-- ==== Sys2Proof/Machine/Replay.lean ====
section
/-! DEFINITION. Replay (20 R601-R603): records of a trace take effect in a replay partition. -/

namespace Sys2Proof.Machine

open Sys2Proof

/-! ### START and CHECKPOINT, as they stand in the trace (R596, R597, R601) -/

/-- Type and body of the record at offset `o` of a trace at `base`, and the bytes that it takes; a body continues in the records that
follow it with bit 0 of their first word set. -/
def traceRec (s : State) (base : Nat) : Nat → Nat → Nat × List Byte × Nat
  | 0, _ => (0, [], 0)
  | f + 1, o =>
    let h := extWord s (base + o)
    let n := 16 * fld h 15 0
    let b := extRead s (base + o + 20) (n - 20)
    let more := bit (extWord s (base + o + n + 16)) 0 && decide (fld (extWord s (base + o + n)) 31 24 = fld h 31 24)
    if n < 32 then (0, [], 0)
    else if more then let (_, c, m) := traceRec s base f (o + n); (fld h 31 24, b ++ c, n + m)
    else (fld h 31 24, b, n)
/-- Word `k` of a body. -/
def bodyW (b : List Byte) (k : Nat) : Word := leWord ((b.drop (4 * k)).take 4)
/-- Every image that START names is registered in its slot with the same IMAGE_ID. -/
def imagesMatch (s : State) (p : Nat) (b : List Byte) : Bool :=
  (List.range (bodyW b 2).toNat).all (fun k =>
    let slot := (bodyW b (3 + 3 * k)).toNat
    s.img.gens.any (fun g => g.current && decide (g.part = p ∧ g.slot = slot ∧ gword s g 0x20 = bodyW b (4 + 3 * k) ∧
      gword s g 0x24 = bodyW b (5 + 3 * k))))
/-- The RWS values of START come into force, those of the recorded partition's host page in the replay partition's. -/
def commitStart (s : State) (p : Nat) (b : List Byte) : State :=
  let k0 := 3 + 3 * (bodyW b 2).toNat
  (List.range (bodyW b k0).toNat).foldl (fun s k =>
    let a := (bodyW b (k0 + 1 + 3 * k)).toNat
    let c := a / 0x100000
    let i := if c = 7 then p else a / 0x1000 % 256
    applyEntry s .grid (rkey (c * 4096 + a % 4096) i (bodyW b (k0 + 2 + 3 * k)).toNat, bodyW b (k0 + 3 + 3 * k))) s
/-- One CHECKPOINT is restored: into contexts, or into the partition's region. -/
def restoreRange (s : State) (p : Nat) (b : List Byte) : State :=
  let u := (bodyW b 1).toNat
  let n := (bodyW b 2).toNat
  if bodyW b 0 = 0 then
    match partRegion s p with
    | some r => (extWrite s (handle s 3 0) (r.1 + u * 4096) ((b.drop 12).take (n * 4096))).1
    | none => s
  else (extWrite s (handle s 3 0) (ctxAddr s u 0) ((b.drop 12).take (n * 65536))).1
/-- The CHECKPOINT records from offset `o` on, and how many records they are. -/
def restoreAll (s : State) (p base : Nat) : Nat → Nat → Nat → State × Nat
  | 0, _, k => (s, k)
  | f + 1, o, k =>
    let (ty, b, n) := traceRec s base 65536 o
    if ty = 2 then restoreAll (restoreRange s p b) p base f (o + n) (k + ceilDiv b.length 1048540) else (s, k)
/-- Replay starts, if it has not: the images match, the checkpoint is restored, the RWS values are committed. -/
def replayBegin (s : State) (r : Replay) : Option (State × Replay) :=
  if r.begun then some (s, r)
  else
    let (ty, b, n) := traceRec s r.base 65536 0
    if ty ≠ 1 ∨ bodyW b 0 ≠ 1 ∨ imagesMatch s r.part b = false then none
    else
      let (s, k) := restoreAll (commitStart s r.part b) r.part r.base 65 n (ceilDiv b.length 1048540)
      some (s, { r with begun := true, last := k - 1 })

/-! ### Records (R602) -/

/-- Stage-1 input: a section that was accepted. -/
def replaySection (s : State) (a slot sym prb0 n ant : Nat) (payload : List Byte) : State :=
  let y : RxSect := ⟨a, ant, slot, sym, 0, prb0, n, false, (aUl s a).1, (aUl s a).2, payload⟩
  { s with fh := { s.fh with sects := s.fh.sects ++ [y] } }
/-- One antenna's grid from its bytes: 16-bit I and Q of each subcarrier. -/
def gridVals (bs : List Byte) : Tab (Int × Int) :=
  (List.range (bs.length / 4)).foldl (fun t k => tsetD (0, 0) t k (sgn 16 (leNat ((bs.drop (4 * k)).take 2)), sgn 16 (leNat ((bs.drop (4 * k + 2)).take 2)))) []
/-- Stage-2 input: the grids of a converter cell's symbol, antenna by antenna, and the antennas erased. -/
def replayGrid (s : State) (c slot sym : Nat) (grid : List Byte) (erased : List Nat) : State :=
  let prbs := match (cellOf s c).cfg with | some x => x.prbs | none => 0
  (List.range (rxAnts s c)).foldl (fun s a =>
    putGrid s { cell := c, slot := slot, sym := sym, ant := a, vals := gridVals ((grid.drop (a * prbs * 48)).take (prbs * 48))
                erased := if a ∈ erased then List.range prbs else [] }) s
/-- The template of partition `p` that starts an entry of a slot with these arguments, as far as ARG_SLOT leaves them: its words. -/
def tplFor (s : State) (p entry slot : Nat) (args : List Word) : Option (List Word) :=
  ((s.disp.tpls.filter (fun e => decide (e.1 / 256 = p))).filterMap (fun e => e.2.map (fun t => t.words))).find? (fun ws =>
    decide (fld (wd ws 4) 31 26 = slot ∧ fld (wd ws 4) 15 0 = entry) &&
      (List.range 4).all (fun k => bit (wd ws 12) k || decide (wd ws (8 + k) = wd args k)))
/-- JOBSTART: a job that a DESC record brought is named by it; otherwise a template is instantiated, without a judgement. -/
def replayStart (s : State) (p entry slot unit deadline : Nat) (args : List Word) : State :=
  let named := s.disp.jobs.any (fun e => match e.2 with
    | some x => decide (x.part = p ∧ x.slot = slot ∧ x.entry = entry ∧ x.args = args)
    | none => false)
  match s.img.gens.find? (fun g => g.current && decide (g.part = p ∧ g.slot = slot)), tplFor s p entry slot args with
  | some g, some ws =>
    if named ∨ entryCount g ≤ entry then s
    else match bindEntry s g entry args with
      | none => s
      | some (_, b, s) =>
        let (lv, k, cols) := entryUnit s g entry
        let n := ((List.range 4).find? (fun i => bit (wd ws 12) i)).map (fun i => (wd args i).toNat)
        let x : Job :=
          { part := p, slot := slot, gen := g.gen, entry := entry, cookieLo := wd ws 1, cookieHi := wd ws 2, ring := dring ws
            inst := some (n.getD 0), args := args, deadline := deadline, nitems := fld (wd ws 7) 28 16, scrKib := fld (wd ws 7) 13 0
            budget := b, level := lv }
        let l := fld (wd ws 6) 31 28
        let w := fld (wd ws 6) 27 22
        match placeFloor s x lv k cols l w with
        | some us => enqueue s { x with units := us, win := some (l, w) }
        | none => match hintGroup (w32 unit) k with
          | [] => s
          | us => enqueue s { x with units := us }
  | _, _ => s
/-- A DECISION record (R592): 0 misfit, 5 DEADLINE cause and 6 late request wait for the row that takes the choice; an abort, an expiry
and a rejection are carried out. `job` is the job's, wait's object's or descriptor's number here. -/
def replayDecision (s : State) (r : Replay) (choice job value : Nat) : State :=
  match choice with
  | 1 => match job? s job with
    | some x => if x.part ≠ r.part then s
        else if value = 3 then deadlineAct s job x
        else reconsider (abortJob (schedRec s 2 x) job true true)
    | none => s
  | 2 => match s.sync.waits.find? (fun w => decide (w.id = value ∧ w.obj = job ∧ w.part = r.part)) with
    | some w => expireEntry s w
    | none => (List.range Config.copyEngines).foldl (fun s e => match podCur s e with
        | some d => if d.ins.job = job ∧ d.serial = value ∧ d.podWait.isSome ∧ d.part = r.part then podsChanged (podExpire s e d) else s
        | none => s) s
  | 3 | 4 => match headDesc s r.part with
    | some d => if dtype d = 1 ∧ dseq d = job then dropDesc (rejectJob s r.part d value) r.part else s
    | none => s
  | _ => setRec s { s.trace with replay := some { r with forced := r.forced ++ [(choice, job, value)] } }
/-- What a record does. -/
def replayOne (s : State) (r : Replay) (x : TraceRec) : State :=
  match x with
  | .recorded a slot sym prb0 n ant ok payload => if ok then replaySection s a slot sym prb0 n ant payload else s
  | .convGrid c slot sym grid erased => replayGrid s c slot sym grid erased
  | .desc ws =>
    screenAll { s with host := { s.host with picked := tsetD [] s.host.picked r.part (tgetD [] s.host.picked r.part ++ [ws]) } } r.part
  | .hostRead a bs => setRec s { s.trace with replay := some { r with reads := mwrite 0 r.reads a bs } }
  | .commit pg off sel v => if ownerOf s pg.code pg.inst = r.part then applyEntry s .grid (rkey (pg.code * 4096 + off) pg.inst sel, v) else s
  | .time k v => setRec s { s.trace with replay := some { r with clock := (k, v) } }
  | .remote l off bs => match physOf s l with
    | some c => nsWrite s c off bs
    | none => s
  | .remoteObj o v => if objOwner s o = some r.part then evalObj (objPut s o v (handle s 3 0)) o else s
  | .decision c j v => replayDecision s r c j v
  | .jobStart entry slot _ unit deadline args => replayStart s r.part entry slot unit deadline args
  | .priorWrite a bs => (extWrite s (handle s 3 0) a bs).1
  | .gap _ | .stop _ => setRec s { s.trace with replay := some { r with ended := true } }
/-- REPLAY_RECORD: the next record of the trace, whose content the command carries. -/
def replayRecord (s : State) (x : TraceRec) : State :=
  match s.trace.replay with
  | none => s
  | some r =>
    if r.ended then s
    else match replayBegin s r with
      | none => s
      | some (s, r) =>
        let r := { r with last := r.last + 1 }
        reconsider (replayOne (setRec s { s.trace with replay := some r }) r x)
/-- REPLAY_RECORD. -/
def execReplayRecord (x : TraceRec) (s : State) : Host.Outcome State Fault Refusal := .next (replayRecord s x)
/-- Has job `j` waited for REPLAY_STALL ms? -/
def replayStalled (s : State) (j : Nat) : Bool :=
  let ms := (rg s SYS_REPLAY_STALL 0 0).toNat
  (coresOf s j).any (fun c => s.sync.waits.any (fun w => decide (w.who = .core c) && passed s w.arrived (ms * 1000000))) ||
    (List.range Config.copyEngines).any (fun e => match podCur s e with
      | some d => decide (d.ins.job = j) && (match d.podWait with | some t => passed s t (ms * 1000000) | none => false)
      | none => false)
/-- REPLAY_DIVERGE: job `j` of the replay partition waits and no record is left that could satisfy it (R603). -/
def execReplayDiverge (j : Nat) (s : State) : Host.Outcome State Fault Refusal :=
  .next (match s.trace.replay, job? s j with
    | some r, some x =>
      if x.part ≠ r.part ∨ r.ended ∨ !r.begun ∨ !replayStalled s j then s
      else raise (setRg (setRec s { s.trace with replay := some { r with ended := true } }) SYS_REPLAY_STAT 0 0 (w32 r.last)) 0 0 13
    | _, _ => s)

end Sys2Proof.Machine
end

PROBLEM TO WORK ON: Please, from the entries above, set down exactly the lines from the one containing "def imagesMatch (s" through the one containing "let (ty, b, n) := traceRec s r.base", and only those.

WRITTEN RESPONSE:
def imagesMatch (s : State) (p : Nat) (b : List Byte) : Bool :=
  (List.range (bodyW b 2).toNat).all (fun k =>
    let slot := (bodyW b (3 + 3 * k)).toNat
    s.img.gens.any (fun g => g.current && decide (g.part = p ∧ g.slot = slot ∧ gword s g 0x20 = bodyW b (4 + 3 * k) ∧
      gword s g 0x24 = bodyW b (5 + 3 * k))))
/-- The RWS values of START come into force, those of the recorded partition's host page in the replay partition's. -/
def commitStart (s : State) (p : Nat) (b : List Byte) : State :=
  let k0 := 3 + 3 * (bodyW b 2).toNat
  (List.range (bodyW b k0).toNat).foldl (fun s k =>
    let a := (bodyW b (k0 + 1 + 3 * k)).toNat
    let c := a / 0x100000
    let i := if c = 7 then p else a / 0x1000 % 256
    applyEntry s .grid (rkey (c * 4096 + a % 4096) i (bodyW b (k0 + 2 + 3 * k)).toNat, bodyW b (k0 + 3 + 3 * k))) s
/-- One CHECKPOINT is restored: into contexts, or into the partition's region. -/
def restoreRange (s : State) (p : Nat) (b : List Byte) : State :=
  let u := (bodyW b 1).toNat
  let n := (bodyW b 2).toNat
  if bodyW b 0 = 0 then
    match partRegion s p with
    | some r => (extWrite s (handle s 3 0) (r.1 + u * 4096) ((b.drop 12).take (n * 4096))).1
    | none => s
  else (extWrite s (handle s 3 0) (ctxAddr s u 0) ((b.drop 12).take (n * 65536))).1
/-- The CHECKPOINT records from offset `o` on, and how many records they are. -/
def restoreAll (s : State) (p base : Nat) : Nat → Nat → Nat → State × Nat
  | 0, _, k => (s, k)
  | f + 1, o, k =>
    let (ty, b, n) := traceRec s base 65536 o
    if ty = 2 then restoreAll (restoreRange s p b) p base f (o + n) (k + ceilDiv b.length 1048540) else (s, k)
/-- Replay starts, if it has not: the images match, the checkpoint is restored, the RWS values are committed. -/
def replayBegin (s : State) (r : Replay) : Option (State × Replay) :=
  if r.begun then some (s, r)
  else
    let (ty, b, n) := traceRec s r.base 65536 0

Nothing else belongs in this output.